How to support people into work, volunteering or education - A guide for occupational therapists - Easy Read Version
There are some hard words in this guide. When you see them first, they will be in bold. Then it will explain the word.
There is also a word list at the end of the paper.
This guide is for occupational therapists who support people into work, volunteering or education. They include:
- people who have been found guilty of a crime
- people who have poor mental health
- people with learning disabilities
When you are found guilty of a crime it is called a conviction
In March 2019 there was a review of forensic mental health services.
Forensic mental health services means care and treatment for people with a mental health disorder who have come to the attention of the criminal justice system.
1 important thing from the report showed the need-to-know what information can be given about people.
Occupational therapists and the Scottish Government worked on the guide together.
Occupational therapists will work with people with mental health and or learning disability.
This will help them to see how it will affect their chances of getting a job.
It will also help them to decide if they need extra help from something like a supported employment service.
Disclosure Scotland checks and shares information about crimes people have been found guilty of.
This information helps organisations make sure people are right for the job.
For example, people who apply to work with children or protected adults.
Anyone applying for a job must tell the employer about any unspent conviction.
This is called disclosure.
An unspent conviction is one where the time limit on disclosure has not ended.
Says you do not have to tell an employer about a spent conviction.
A spent conviction is one where the time limit on disclosure has ended.
An employer can only ask about an unspent conviction.
They cannot use a spent conviction as a reason not to give someone a job.
There are some kinds of employment where spent convictions must be disclosed.
- working in finance
- working with children
- working in care
- working in health and hospitals
- working in the law
- working in security
- working in teaching
Disclosure Scotland manage and decide if a spent conviction should be disclosed.

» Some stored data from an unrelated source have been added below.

theorem makePending_locks (h : r.Locks s) {reason : Nat} {d : DeviceId} : r.Locks (makePending kd o reason s d) := by
  unfold makePending
  split
  · exact h
  · exact Parts.Locks.frame (h.pending) (addHold_frame _ _).1

theorem placeLockouts_keeps (h : r.Keeps s) {reason : Nat} {ds : List DeviceId} (nodup : ds.Nodup) :
    r.Keeps (placeLockouts kd o reason ds s) := by
  obtain ⟨merged, sub⟩ := mergeAll_locks (ds := ds) (readTargets_read (kd := kd) (o := o) (s := s))
  obtain ⟨placed, sub'⟩ := placeNew_locks (s := (mergeAll kd o ds (readTargets kd o s)).1) (kd := kd) (o := o)
    (reason := reason) (n := 32) (nodup.sublist sub)
  have pending : ∀ (l : List DeviceId) {u}, s.Locks u → s.Locks (l.foldl (makePending kd o reason) u) := fun l => by
    induction l with
    | nil => exact fun k => k
    | cons d l ih => exact fun k => ih (makePending_locks k)
  have read : s.Locks (readTargets kd o s) := readTargets_locks .refl
  exact h.trans (Parts.Locks.aborted ((pending _ ((read.trans merged).trans placed)).frame (sendLockoutNotices_frame _ _).1))

theorem placeAutomatic_keeps (h : r.Keeps s) {ds : List DeviceId} (nodup : ds.Nodup) :
    r.Keeps (placeAutomatic kd o ds s) := .ite (raise_keeps h) (placeLockouts_keeps (raise_keeps h) nodup)

theorem busLockoutList_nodup (s : Parts) (d : DeviceId) : (busLockoutList s d).Nodup := by
  unfold busLockoutList
  split
  · exact .nil
  · exact ((List.nodup_finRange 48).filter _).sublist (List.take_sublist 8 _)

/-! ## The drain (R67) and host requests (R62, R68, R69) -/

theorem drainEntry_locks (h : r.Locks s) {e : PendingEntry} {rest : List PendingEntry} :
    r.Locks (drainEntry e rest s).1 := by
  have taken : r.Locks ({ s with lockouts.pending := rest }.raise .lockout) := (h.pending).frame rfl
  unfold drainEntry
  generalize ({ s with lockouts.pending := rest }.raise .lockout) = u at taken ⊢
  have read : r.Locks (readTargets e.kind e.origin u) := readTargets_locks taken
  obtain ⟨merged, -⟩ := mergeDevice_locks (d := e.device) (readTargets_read (kd := e.kind) (o := e.origin) (s := u))
  dsimp only
  split <;> dsimp only
  · exact read.trans merged
  · exact (read.trans merged).trans (placeNew_locks (List.nodup_singleton _)).1

theorem drainLoop_locks (h : r.Locks s) {n : Nat} : r.Locks (drainLoop n s) := by
  induction n generalizing s with
  | zero => exact h
  | succ n ih =>
    unfold drainLoop
    split
    · dsimp only
      split
      · exact ih (drainEntry_locks h)
      · exact drainEntry_locks h
    · exact h

theorem Parts.Locks.drained (h : r.Locks s) : r.Keeps (drain s) := by
  have looped : r.Locks (drainLoop 48 s) := drainLoop_locks h
  refine Parts.Locks.aborted (Parts.Locks.frame ?_ (sendLockoutNotices_frame _ _).1)
  split
  · exact looped.frame (removeHold_frame _ _).1
  · exact looped

theorem freeLockout_keeps (h : r.Keeps s) {k : SlotId} : r.Keeps (freeLockout k s) := by
  unfold freeLockout
  split
  next => exact h
  next x stored =>
    dsimp only
    generalize hu : (if x.integrity = .damaged then (s.putLockout k none).mark (lockoutIndex k)
      else countOut (writtenSet x) ((s.putLockout k none).mark (lockoutIndex k))) = u
    have freed : s.Locks u := by
      subst hu
      split
      next damaged =>
        refine ⟨rfl, fun counted => counted.written (k := k) (o := none) rfl nofun fun d _ => ?_⟩
        have live := (counted.1 k x stored).1
        rw [stored, coversBy_active live, damaged]
        rfl
      next intact =>
        refine ⟨rfl, fun counted => counted.written (k := k) (o := none) rfl nofun fun d least => ?_⟩
        obtain ⟨live, nodup⟩ := counted.1 k x stored
        rw [countOut_cover nodup]
        rw [stored, coversBy_active live, bne_iff_ne.mpr intact, Bool.true_and] at least ⊢
        exact Nat.sub_add_cancel least
    refine h.trans (Parts.Locks.drained (Parts.Locks.frame ?_ (sendLockoutNotices_frame _ _).1))
    split
    · exact freed.frame (removeHold_frame _ _).1
    · exact freed

theorem placeRequest_keeps (h : r.Keeps s) {reason : Nat} {ds : List Nat} : r.Keeps (placeRequest reason ds s).1 := by
  unfold placeRequest
  repeat' split
  · exact h
  · exact h
  · exact h
  · dsimp only
    exact placeLockouts_keeps h (ascending_nodup _)

/-- What ADD DEVICES and DROP DEVICES go on with: a record in service as it was last written, and devices named once. -/
theorem examineSet_ok {slot : Nat} {ds : List Nat} {k : SlotId} {named : List DeviceId} {x : LockoutSettings}
    (e : examineSet slot ds s = (t, .ok (k, named, x))) :
    LockoutRead k s t ∧ named.Nodup ∧ ∃ h, t.store.lockouts[k] = some h ∧ h.integrity ≠ .damaged ∧
      writtenSet h = x.devices := by
  unfold examineSet at e
  split at e
  next j named' _ named_eq =>
    split at e
    next => cases e
    next form =>
      split at e
      next => cases e
      next y stored =>
        split at e
        next => cases e
        next intact =>
          split at e
          next => cases e
          next =>
            split at e
            next u x' used =>
              cases e
              have read : LockoutRead k s t := by simpa only [used] using useLockout_read k s
              refine ⟨read, devicesNamed_nodup named_eq ?_, ?_⟩
              · by_contra c
                exact form (.inr (.inr (by simpa using c)))
              · unfold useLockout at used
                rw [stored] at used
                unfold useHeld checkHeld Held.outcome at used
                dsimp only at used
                rw [if_neg intact] at used
                have self : ∀ v, (s.putLockout k v).store.lockouts[k] = v := fun v => getElem_set_fin_self _ _ _
                split at used
                next valid =>
                  cases used
                  refine ⟨y, stored, intact, ?_⟩
                  by_contra c
                  have same : y.settings ≠ y.code.covers := fun f => c (by rw [writtenSet, f])
                  rw [if_neg same] at valid
                  split at valid <;> cases valid
                next => cases used; exact ⟨y.restore, self _, nofun, rfl⟩
                next => cases used
            next => cases e
  next => cases e

theorem examineSet_keeps (h : r.Keeps s) {slot : Nat} {ds : List Nat} : r.Keeps (examineSet slot ds s).1 := by
  unfold examineSet
  split
  · split
    · exact h
    · split
      · exact h
      · split
        · exact h
        · split
          · exact h
          · split
            next e => exact (useLockout_keeps h).fst e
            next e => exact (useLockout_keeps h).fst e
  · exact h

theorem addRequest_keeps (h : r.Keeps s) {slot : Nat} {ds : List Nat} : r.Keeps (addRequest slot ds s).1 := by
  have examined := examineSet_keeps h (slot := slot) (ds := ds)
  unfold addRequest
  split
  next e => exact examined.fst e
  next t k named x e =>
    replace examined := examined.fst e
    obtain ⟨-, nodup, y, stored, intact, set⟩ := examineSet_ok e
    have apart : ∀ d ∈ named.filter fun d => !x.devices.contains d, d ∉ x.devices := fun d mem => by
      simpa using (List.mem_filter.mp mem).2
    have unique := nodup.filter fun d => !x.devices.contains d
    dsimp only
    repeat' split
    all_goals dsimp only
    · exact examined
    · exact examined
    · refine examined.trans (Parts.Locks.aborted (Parts.Locks.frame ?_ (sendLockoutNotices_frame _ _).1))
      exact addToSet_locks stored intact unique (by rw [set]; exact insertAll_perm unique apart)
        (by rw [set]; exact apart)
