-- ==== Sys2Proof/Machine/Alu.lean ====
section
/-! DEFINITION. `Exec[op]` of 41_alu.md: arithmetic, logic, compare, move and NOP. Each meaning is what the Execute
stage does with the instruction in `E` (40_pipeline.md R120): it reads `E` only. The register write and the busy bit
are Writeback's (R110), the operands are Decode's (R137). -/

namespace Sys2Proof.Machine

/-- The common shape of the flag-writing opcodes with a result: `E.result_buffer <- v; SetFlags(v)` (41_alu.md R160). -/
def aluResult (v : Word) (s : State) : Result := .next ((s.setResult v).setFlags v)

/-- The common shape of the compares: `SetFlags(v)`, `result_buffer` not written (41_alu.md R169, R170). -/
def compareResult (v : Word) (s : State) : Result := .next (s.setFlags v)

/-- ADD (41_alu.md R161). -/
def execAdd (s : State) : Result := aluResult (s.E.rs1Value + s.E.rs2Value) s

/-- SUB (41_alu.md R162). -/
def execSub (s : State) : Result := aluResult (s.E.rs1Value - s.E.rs2Value) s

/-- MUL: the low 32 bits of the product (41_alu.md R163, D28). -/
def execMul (s : State) : Result := aluResult (s.E.rs1Value * s.E.rs2Value) s

/-- ADDL (41_alu.md R164). -/
def execAddl (imm : Word) (s : State) : Result := aluResult (s.E.rs1Value + imm) s

/-- SUBL (41_alu.md R165). -/
def execSubl (imm : Word) (s : State) : Result := aluResult (s.E.rs1Value - imm) s

/-- AND (41_alu.md R166). -/
def execAnd (s : State) : Result := aluResult (s.E.rs1Value &&& s.E.rs2Value) s

/-- OR (41_alu.md R167). -/
def execOr (s : State) : Result := aluResult (s.E.rs1Value ||| s.E.rs2Value) s

/-- XOR (41_alu.md R168). -/
def execXor (s : State) : Result := aluResult (s.E.rs1Value ^^^ s.E.rs2Value) s

/-- CMP (41_alu.md R169). -/
def execCmp (s : State) : Result := compareResult (s.E.rs1Value - s.E.rs2Value) s

/-- CML (41_alu.md R170). -/
def execCml (imm : Word) (s : State) : Result := compareResult (s.E.rs1Value - imm) s

/-- MOVC: flags unchanged (41_alu.md R171). -/
def execMovc (imm : Word) (s : State) : Result := .next (s.setResult imm)

/-- NOP: Execute does nothing; it is counted at Writeback (41_alu.md R172). -/
def execNop (s : State) : Result := .next s

end Sys2Proof.Machine
end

Disclosure information asked for can include:
- details of a criminal record
- information about a person being on an adults’ or children’s lists
- other information held by the police
- or state there is no information
There are 4 kinds of disclosure.
Basic disclosure is the most common. It will show any unspent convictions.
Most people have to apply for these themselves.
Standard disclosure is for people doing certain kinds of work like solicitors and accountants.
Enhanced disclosures are for things like people who are looking at adoption or applying for a gambling licence.
Standard and enhanced disclosures are known as higher level disclosures.
Higher level disclosures will show:
- all unspent convictions
- some spent convictions that must always be disclosed
- other spent convictions that must be disclosed
- an unlisted spent conviction
- if the person needs to register as a sex offender
Protecting Vulnerable Groups the (PVG) scheme is for people working with children or protected adults.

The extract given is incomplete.